**EXERCISE REQUIREMENTS**
Only the lines of the data below from the one with "decodeWord 0xF433 = .ldB" through the one with "by name. -/" are wanted. Repeat them exactly.

[Stored data entries]

☆ ☆ ☆ ☆ ☆ ☆ ☆

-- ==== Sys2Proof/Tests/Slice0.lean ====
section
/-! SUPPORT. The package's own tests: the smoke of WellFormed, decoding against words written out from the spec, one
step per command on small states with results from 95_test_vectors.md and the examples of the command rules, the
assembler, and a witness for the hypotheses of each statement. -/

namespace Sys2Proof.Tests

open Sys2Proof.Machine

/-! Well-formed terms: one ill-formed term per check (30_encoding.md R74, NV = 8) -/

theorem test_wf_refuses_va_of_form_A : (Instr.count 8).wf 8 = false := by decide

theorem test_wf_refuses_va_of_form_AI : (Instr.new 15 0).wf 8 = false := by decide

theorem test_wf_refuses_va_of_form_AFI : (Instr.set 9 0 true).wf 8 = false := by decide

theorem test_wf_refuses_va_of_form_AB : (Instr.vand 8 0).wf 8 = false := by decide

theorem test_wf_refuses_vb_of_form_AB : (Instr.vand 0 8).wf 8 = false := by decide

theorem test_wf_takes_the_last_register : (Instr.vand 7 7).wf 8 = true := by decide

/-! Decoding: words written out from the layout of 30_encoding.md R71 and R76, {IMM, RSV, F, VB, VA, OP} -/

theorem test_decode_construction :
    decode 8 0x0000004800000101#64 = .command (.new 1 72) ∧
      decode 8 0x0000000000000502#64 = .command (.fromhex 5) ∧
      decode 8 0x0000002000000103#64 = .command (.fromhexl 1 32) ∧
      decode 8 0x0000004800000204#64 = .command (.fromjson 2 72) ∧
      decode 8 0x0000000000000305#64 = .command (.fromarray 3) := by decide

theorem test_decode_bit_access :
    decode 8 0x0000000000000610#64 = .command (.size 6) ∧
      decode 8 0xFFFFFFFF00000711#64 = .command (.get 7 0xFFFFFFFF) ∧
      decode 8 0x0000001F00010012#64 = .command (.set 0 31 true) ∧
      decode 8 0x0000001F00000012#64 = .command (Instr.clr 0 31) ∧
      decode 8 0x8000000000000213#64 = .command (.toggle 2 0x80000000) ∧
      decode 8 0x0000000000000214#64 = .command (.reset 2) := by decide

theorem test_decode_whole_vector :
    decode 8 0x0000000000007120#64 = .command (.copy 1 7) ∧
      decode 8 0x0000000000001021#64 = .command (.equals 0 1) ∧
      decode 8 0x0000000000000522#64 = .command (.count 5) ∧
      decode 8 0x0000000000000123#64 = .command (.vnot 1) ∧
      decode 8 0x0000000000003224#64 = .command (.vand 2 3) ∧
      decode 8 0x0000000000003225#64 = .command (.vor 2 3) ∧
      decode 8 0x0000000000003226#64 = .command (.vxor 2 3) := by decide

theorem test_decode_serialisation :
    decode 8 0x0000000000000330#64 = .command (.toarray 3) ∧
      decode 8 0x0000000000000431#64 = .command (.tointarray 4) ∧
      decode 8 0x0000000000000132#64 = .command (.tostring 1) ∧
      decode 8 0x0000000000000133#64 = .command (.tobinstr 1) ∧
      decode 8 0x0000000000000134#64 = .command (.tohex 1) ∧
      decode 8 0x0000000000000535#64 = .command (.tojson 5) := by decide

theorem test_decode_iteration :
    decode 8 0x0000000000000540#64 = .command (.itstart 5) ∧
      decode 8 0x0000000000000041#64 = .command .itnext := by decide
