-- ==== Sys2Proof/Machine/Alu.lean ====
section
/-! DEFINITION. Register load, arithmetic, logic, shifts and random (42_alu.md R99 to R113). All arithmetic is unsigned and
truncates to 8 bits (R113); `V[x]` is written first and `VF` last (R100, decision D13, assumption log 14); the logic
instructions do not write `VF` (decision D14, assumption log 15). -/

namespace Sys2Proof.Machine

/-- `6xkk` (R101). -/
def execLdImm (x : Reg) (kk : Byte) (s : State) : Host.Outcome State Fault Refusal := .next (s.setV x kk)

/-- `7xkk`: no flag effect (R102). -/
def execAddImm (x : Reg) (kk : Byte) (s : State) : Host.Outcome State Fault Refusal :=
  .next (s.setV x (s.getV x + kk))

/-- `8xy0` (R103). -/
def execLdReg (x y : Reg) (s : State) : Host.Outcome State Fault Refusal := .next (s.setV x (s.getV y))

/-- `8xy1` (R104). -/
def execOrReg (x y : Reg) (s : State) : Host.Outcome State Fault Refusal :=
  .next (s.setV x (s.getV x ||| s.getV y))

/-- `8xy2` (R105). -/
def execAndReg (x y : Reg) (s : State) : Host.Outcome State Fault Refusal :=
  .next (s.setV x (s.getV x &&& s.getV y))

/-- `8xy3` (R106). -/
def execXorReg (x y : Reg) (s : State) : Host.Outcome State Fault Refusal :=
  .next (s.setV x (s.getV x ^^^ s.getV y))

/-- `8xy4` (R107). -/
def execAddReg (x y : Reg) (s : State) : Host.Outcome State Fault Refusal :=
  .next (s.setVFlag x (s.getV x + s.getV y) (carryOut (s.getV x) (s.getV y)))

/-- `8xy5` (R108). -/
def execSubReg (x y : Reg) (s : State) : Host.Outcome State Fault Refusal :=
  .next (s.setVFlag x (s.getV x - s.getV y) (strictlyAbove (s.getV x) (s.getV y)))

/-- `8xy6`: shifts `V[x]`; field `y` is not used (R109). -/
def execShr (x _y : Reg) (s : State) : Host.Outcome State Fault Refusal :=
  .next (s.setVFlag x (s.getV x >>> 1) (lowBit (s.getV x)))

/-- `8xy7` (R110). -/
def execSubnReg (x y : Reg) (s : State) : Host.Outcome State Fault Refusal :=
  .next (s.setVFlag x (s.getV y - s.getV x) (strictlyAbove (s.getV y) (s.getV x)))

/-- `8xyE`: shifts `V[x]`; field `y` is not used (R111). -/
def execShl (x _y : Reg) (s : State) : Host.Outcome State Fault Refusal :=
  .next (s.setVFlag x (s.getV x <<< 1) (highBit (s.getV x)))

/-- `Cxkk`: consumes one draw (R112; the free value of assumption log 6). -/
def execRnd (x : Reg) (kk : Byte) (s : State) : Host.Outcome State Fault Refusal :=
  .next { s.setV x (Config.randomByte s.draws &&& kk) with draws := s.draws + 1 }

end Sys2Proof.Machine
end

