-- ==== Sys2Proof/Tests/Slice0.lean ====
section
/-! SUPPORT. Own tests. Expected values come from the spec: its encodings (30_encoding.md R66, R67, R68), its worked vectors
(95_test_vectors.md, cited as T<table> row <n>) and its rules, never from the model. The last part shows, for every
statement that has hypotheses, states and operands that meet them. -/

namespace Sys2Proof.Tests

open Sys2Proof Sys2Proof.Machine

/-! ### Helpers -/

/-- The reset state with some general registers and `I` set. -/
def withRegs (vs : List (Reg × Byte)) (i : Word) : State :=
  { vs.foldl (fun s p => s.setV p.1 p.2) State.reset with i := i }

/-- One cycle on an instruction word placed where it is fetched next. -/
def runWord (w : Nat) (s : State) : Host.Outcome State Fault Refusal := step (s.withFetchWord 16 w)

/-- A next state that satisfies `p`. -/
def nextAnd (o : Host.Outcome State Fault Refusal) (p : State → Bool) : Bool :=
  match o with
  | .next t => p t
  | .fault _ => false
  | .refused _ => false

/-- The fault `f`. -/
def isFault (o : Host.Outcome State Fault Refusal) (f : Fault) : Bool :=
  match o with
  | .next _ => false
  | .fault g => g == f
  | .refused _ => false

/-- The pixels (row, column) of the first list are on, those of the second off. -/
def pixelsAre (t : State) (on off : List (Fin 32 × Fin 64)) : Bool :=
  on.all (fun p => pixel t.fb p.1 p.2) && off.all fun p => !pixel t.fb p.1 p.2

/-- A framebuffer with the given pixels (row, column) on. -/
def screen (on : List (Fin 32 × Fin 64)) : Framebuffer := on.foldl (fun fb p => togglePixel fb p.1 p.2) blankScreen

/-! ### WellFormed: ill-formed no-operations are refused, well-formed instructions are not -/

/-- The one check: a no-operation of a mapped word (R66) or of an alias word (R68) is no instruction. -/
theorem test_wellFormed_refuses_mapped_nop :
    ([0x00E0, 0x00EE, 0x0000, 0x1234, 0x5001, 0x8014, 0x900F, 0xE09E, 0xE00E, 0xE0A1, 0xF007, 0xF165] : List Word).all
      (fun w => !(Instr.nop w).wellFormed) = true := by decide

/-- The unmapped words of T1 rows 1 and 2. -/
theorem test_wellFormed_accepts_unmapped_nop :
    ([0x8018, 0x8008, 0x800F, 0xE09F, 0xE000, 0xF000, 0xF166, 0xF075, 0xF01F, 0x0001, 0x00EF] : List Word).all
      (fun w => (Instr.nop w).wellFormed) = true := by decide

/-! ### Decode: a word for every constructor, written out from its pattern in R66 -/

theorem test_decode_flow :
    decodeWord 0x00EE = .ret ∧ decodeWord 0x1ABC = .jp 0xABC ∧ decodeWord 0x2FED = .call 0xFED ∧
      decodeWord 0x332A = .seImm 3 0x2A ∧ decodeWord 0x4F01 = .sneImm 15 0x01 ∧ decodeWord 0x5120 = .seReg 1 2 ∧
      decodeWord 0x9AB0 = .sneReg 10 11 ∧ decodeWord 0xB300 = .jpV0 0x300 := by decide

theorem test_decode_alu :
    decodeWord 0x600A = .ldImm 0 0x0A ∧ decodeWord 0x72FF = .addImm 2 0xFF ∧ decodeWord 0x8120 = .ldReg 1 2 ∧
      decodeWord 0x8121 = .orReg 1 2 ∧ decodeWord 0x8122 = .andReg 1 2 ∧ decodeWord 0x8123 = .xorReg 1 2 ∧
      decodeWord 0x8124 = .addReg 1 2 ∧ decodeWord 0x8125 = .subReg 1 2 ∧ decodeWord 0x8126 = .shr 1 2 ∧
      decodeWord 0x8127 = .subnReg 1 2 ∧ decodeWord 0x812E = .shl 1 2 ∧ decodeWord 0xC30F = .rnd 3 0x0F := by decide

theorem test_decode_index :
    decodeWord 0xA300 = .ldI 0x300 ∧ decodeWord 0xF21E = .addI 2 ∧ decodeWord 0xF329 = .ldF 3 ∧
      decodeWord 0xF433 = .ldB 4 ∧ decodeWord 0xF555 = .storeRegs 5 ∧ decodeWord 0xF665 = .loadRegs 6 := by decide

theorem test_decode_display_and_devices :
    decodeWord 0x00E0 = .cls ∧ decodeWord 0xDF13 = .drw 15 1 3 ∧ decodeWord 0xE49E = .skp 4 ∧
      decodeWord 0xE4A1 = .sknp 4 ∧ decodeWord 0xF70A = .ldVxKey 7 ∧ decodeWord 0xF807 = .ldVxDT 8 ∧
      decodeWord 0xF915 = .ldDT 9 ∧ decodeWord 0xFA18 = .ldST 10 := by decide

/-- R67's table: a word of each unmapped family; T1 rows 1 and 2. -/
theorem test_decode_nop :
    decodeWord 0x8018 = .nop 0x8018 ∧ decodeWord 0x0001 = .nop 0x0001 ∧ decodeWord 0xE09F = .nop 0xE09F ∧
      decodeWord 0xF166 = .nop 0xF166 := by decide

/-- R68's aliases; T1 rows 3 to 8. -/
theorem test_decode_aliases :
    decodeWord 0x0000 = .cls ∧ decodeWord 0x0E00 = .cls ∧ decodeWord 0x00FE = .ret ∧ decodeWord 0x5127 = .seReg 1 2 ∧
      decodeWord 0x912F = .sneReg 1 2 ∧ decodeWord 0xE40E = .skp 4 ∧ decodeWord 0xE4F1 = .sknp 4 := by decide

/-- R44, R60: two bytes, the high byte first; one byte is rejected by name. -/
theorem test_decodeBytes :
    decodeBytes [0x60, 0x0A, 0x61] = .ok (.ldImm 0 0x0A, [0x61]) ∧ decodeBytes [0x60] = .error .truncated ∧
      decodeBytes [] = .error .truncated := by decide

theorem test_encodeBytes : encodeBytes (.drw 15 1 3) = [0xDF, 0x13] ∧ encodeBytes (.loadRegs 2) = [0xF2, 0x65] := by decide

☆ ☆ ☆ ☆ ☆ ☆ ☆

**RESPONSE FOR THIS EXERCISE**
      decodeWord 0xF433 = .ldB 4 ∧ decodeWord 0xF555 = .storeRegs 5 ∧ decodeWord 0xF665 = .loadRegs 6 := by decide

theorem test_decode_display_and_devices :
    decodeWord 0x00E0 = .cls ∧ decodeWord 0xDF13 = .drw 15 1 3 ∧ decodeWord 0xE49E = .skp 4 ∧
      decodeWord 0xE4A1 = .sknp 4 ∧ decodeWord 0xF70A = .ldVxKey 7 ∧ decodeWord 0xF807 = .ldVxDT 8 ∧
      decodeWord 0xF915 = .ldDT 9 ∧ decodeWord 0xFA18 = .ldST 10 := by decide

/-- R67's table: a word of each unmapped family; T1 rows 1 and 2. -/
theorem test_decode_nop :
    decodeWord 0x8018 = .nop 0x8018 ∧ decodeWord 0x0001 = .nop 0x0001 ∧ decodeWord 0xE09F = .nop 0xE09F ∧
      decodeWord 0xF166 = .nop 0xF166 := by decide

/-- R68's aliases; T1 rows 3 to 8. -/
theorem test_decode_aliases :
    decodeWord 0x0000 = .cls ∧ decodeWord 0x0E00 = .cls ∧ decodeWord 0x00FE = .ret ∧ decodeWord 0x5127 = .seReg 1 2 ∧
      decodeWord 0x912F = .sneReg 1 2 ∧ decodeWord 0xE40E = .skp 4 ∧ decodeWord 0xE4F1 = .sknp 4 := by decide

/-- R44, R60: two bytes, the high byte first; one byte is rejected by name. -/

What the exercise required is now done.